Sheila Blair, professor of Islamic and Asian art at Norma Jean Calderwood University and one of the authorities consulted by Yale about publication, said she had “strongly urged” the press to publish the images. “To deny that such images were made is to distort the historical record and to bow to the biased view of some modern zealots who would deny that others at other times and places perceived and illustrated Muhammad in different ways,” she wrote in a letter to the New York Times which is yet to be published.
So what's going on?
The story in the Times implied that in its appeal to experts the University and/or the YUP was exercising normal caution. But in fact, Professor Klausen’s book had already been throughly vetted.
...
“I strongly suspect . . . that the threats-of-violence trope was a pretext, or at most a subsidiary concern” for Yale. What was the real reason that Yale was anxious to bowdlerize Professor Klausen’s book? Even now, I know, energetic investigative reporters are looking into Yale’s financial relationships with some of the spots where Linda Lorimer, Vice President and Secretary of the University, told Professor Klausen she has often traveled recently: Saudi Arabia, for example.
I'll add another little fact.

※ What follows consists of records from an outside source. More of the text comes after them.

/-! ### State.record -/

@[simp] theorem State.record_cfg (s : State) (e : PinEvent) : (s.record e).cfg = s.cfg := rfl
@[simp] theorem State.record_buf (s : State) (e : PinEvent) : (s.record e).buf = s.buf := rfl
@[simp] theorem State.record_initialized (s : State) (e : PinEvent) : (s.record e).initialized = s.initialized := rfl
@[simp] theorem State.record_level (s : State) (e : PinEvent) : (s.record e).level = s.level.drive e := rfl
@[simp] theorem State.record_pos (s : State) (e : PinEvent) : (s.record e).pos = s.pos := rfl
@[simp] theorem State.record_released (s : State) (e : PinEvent) : (s.record e).released = s.released := rfl
@[simp] theorem State.record_fault (s : State) (e : PinEvent) : (s.record e).fault = s.fault := rfl
@[simp] theorem State.record_trace (s : State) (e : PinEvent) : (s.record e).trace = s.trace ++ [e] := rfl
@[simp] theorem State.record_port (s : State) (e : PinEvent) : (s.record e).port = s.port := rfl
@[simp] theorem State.record_answers (s : State) (e : PinEvent) : (s.record e).answers = s.answers := rfl
@[simp] theorem State.record_asked (s : State) (e : PinEvent) : (s.record e).asked = s.asked := rfl
@[simp] theorem State.record_running (s : State) (e : PinEvent) : (s.record e).running = s.running := rfl
@[simp] theorem State.record_replies (s : State) (e : PinEvent) : (s.record e).replies = s.replies := rfl

/-! ### State.atPos -/

@[simp] theorem State.atPos_cfg (s : State) (p : SeqPos) : (s.atPos p).cfg = s.cfg := rfl
@[simp] theorem State.atPos_buf (s : State) (p : SeqPos) : (s.atPos p).buf = s.buf := rfl
@[simp] theorem State.atPos_initialized (s : State) (p : SeqPos) : (s.atPos p).initialized = s.initialized := rfl
@[simp] theorem State.atPos_level (s : State) (p : SeqPos) : (s.atPos p).level = s.level := rfl
@[simp] theorem State.atPos_pos (s : State) (p : SeqPos) : (s.atPos p).pos = p := rfl
@[simp] theorem State.atPos_released (s : State) (p : SeqPos) : (s.atPos p).released = s.released := rfl
@[simp] theorem State.atPos_fault (s : State) (p : SeqPos) : (s.atPos p).fault = s.fault := rfl
@[simp] theorem State.atPos_trace (s : State) (p : SeqPos) : (s.atPos p).trace = s.trace := rfl
@[simp] theorem State.atPos_port (s : State) (p : SeqPos) : (s.atPos p).port = s.port := rfl
@[simp] theorem State.atPos_answers (s : State) (p : SeqPos) : (s.atPos p).answers = s.answers := rfl
@[simp] theorem State.atPos_asked (s : State) (p : SeqPos) : (s.atPos p).asked = s.asked := rfl
@[simp] theorem State.atPos_running (s : State) (p : SeqPos) : (s.atPos p).running = s.running := rfl
@[simp] theorem State.atPos_replies (s : State) (p : SeqPos) : (s.atPos p).replies = s.replies := rfl

/-! ### State.withRunning -/

@[simp] theorem State.withRunning_cfg (s : State) (r : Option Transmitter) : (s.withRunning r).cfg = s.cfg := rfl
@[simp] theorem State.withRunning_buf (s : State) (r : Option Transmitter) : (s.withRunning r).buf = s.buf := rfl
@[simp] theorem State.withRunning_initialized (s : State) (r : Option Transmitter) : (s.withRunning r).initialized = s.initialized := rfl
@[simp] theorem State.withRunning_level (s : State) (r : Option Transmitter) : (s.withRunning r).level = s.level := rfl
@[simp] theorem State.withRunning_pos (s : State) (r : Option Transmitter) : (s.withRunning r).pos = s.pos := rfl
@[simp] theorem State.withRunning_released (s : State) (r : Option Transmitter) : (s.withRunning r).released = s.released := rfl
@[simp] theorem State.withRunning_fault (s : State) (r : Option Transmitter) : (s.withRunning r).fault = s.fault := rfl
@[simp] theorem State.withRunning_trace (s : State) (r : Option Transmitter) : (s.withRunning r).trace = s.trace := rfl
@[simp] theorem State.withRunning_port (s : State) (r : Option Transmitter) : (s.withRunning r).port = s.port := rfl
@[simp] theorem State.withRunning_answers (s : State) (r : Option Transmitter) : (s.withRunning r).answers = s.answers := rfl
@[simp] theorem State.withRunning_asked (s : State) (r : Option Transmitter) : (s.withRunning r).asked = s.asked := rfl
@[simp] theorem State.withRunning_running (s : State) (r : Option Transmitter) : (s.withRunning r).running = r := rfl
@[simp] theorem State.withRunning_replies (s : State) (r : Option Transmitter) : (s.withRunning r).replies = s.replies := rfl

/-! ### reply -/

@[simp] theorem reply_cfg (st : Status) (s : State) : (reply st s).cfg = s.cfg := rfl
@[simp] theorem reply_buf (st : Status) (s : State) : (reply st s).buf = s.buf := rfl
@[simp] theorem reply_initialized (st : Status) (s : State) : (reply st s).initialized = s.initialized := rfl
@[simp] theorem reply_level (st : Status) (s : State) : (reply st s).level = s.level := rfl
@[simp] theorem reply_pos (st : Status) (s : State) : (reply st s).pos = s.pos := rfl
@[simp] theorem reply_released (st : Status) (s : State) : (reply st s).released = s.released := rfl
@[simp] theorem reply_fault (st : Status) (s : State) : (reply st s).fault = s.fault := rfl
@[simp] theorem reply_trace (st : Status) (s : State) : (reply st s).trace = s.trace := rfl
@[simp] theorem reply_port (st : Status) (s : State) : (reply st s).port = s.port := rfl
@[simp] theorem reply_answers (st : Status) (s : State) : (reply st s).answers = s.answers := rfl
@[simp] theorem reply_asked (st : Status) (s : State) : (reply st s).asked = s.asked := rfl
@[simp] theorem reply_running (st : Status) (s : State) : (reply st s).running = s.running := rfl
@[simp] theorem reply_replies (st : Status) (s : State) : (reply st s).replies = s.replies ++ [st] := rfl

/-! ### release -/

@[simp] theorem release_cfg (s : State) : (release s).cfg = s.cfg := rfl
@[simp] theorem release_buf (s : State) : (release s).buf = s.buf := rfl
@[simp] theorem release_initialized (s : State) : (release s).initialized = false := rfl
@[simp] theorem release_level (s : State) : (release s).level = Levels.unknown := rfl
@[simp] theorem release_pos (s : State) : (release s).pos = s.pos := rfl
@[simp] theorem release_released (s : State) : (release s).released = s.released := rfl
@[simp] theorem release_fault (s : State) : (release s).fault = s.fault := rfl
@[simp] theorem release_trace (s : State) : (release s).trace = s.trace := rfl
@[simp] theorem release_port (s : State) : (release s).port = s.port := rfl
@[simp] theorem release_answers (s : State) : (release s).answers = s.answers := rfl
@[simp] theorem release_asked (s : State) : (release s).asked = s.asked := rfl
@[simp] theorem release_running (s : State) : (release s).running = s.running := rfl
@[simp] theorem release_replies (s : State) : (release s).replies = s.replies := rfl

Yale's endowment lost 25% in the second half of 2008.
The value of the University’s endowment fell an estimated 25 percent, roughly $6 billion, between the end of June and December, University President Richard Levin announced Dec. 16.
The drop prompted the Universityto delay several planned capital projects and cap faculty and staff salary growth. But the endowment’s decline, though seemingly dramatic — the fund shrank to approximately $17 billion from $22.9 billion
Would Yale like to see a few billion roll in from the oil kingdoms? Do bears shit in the woods?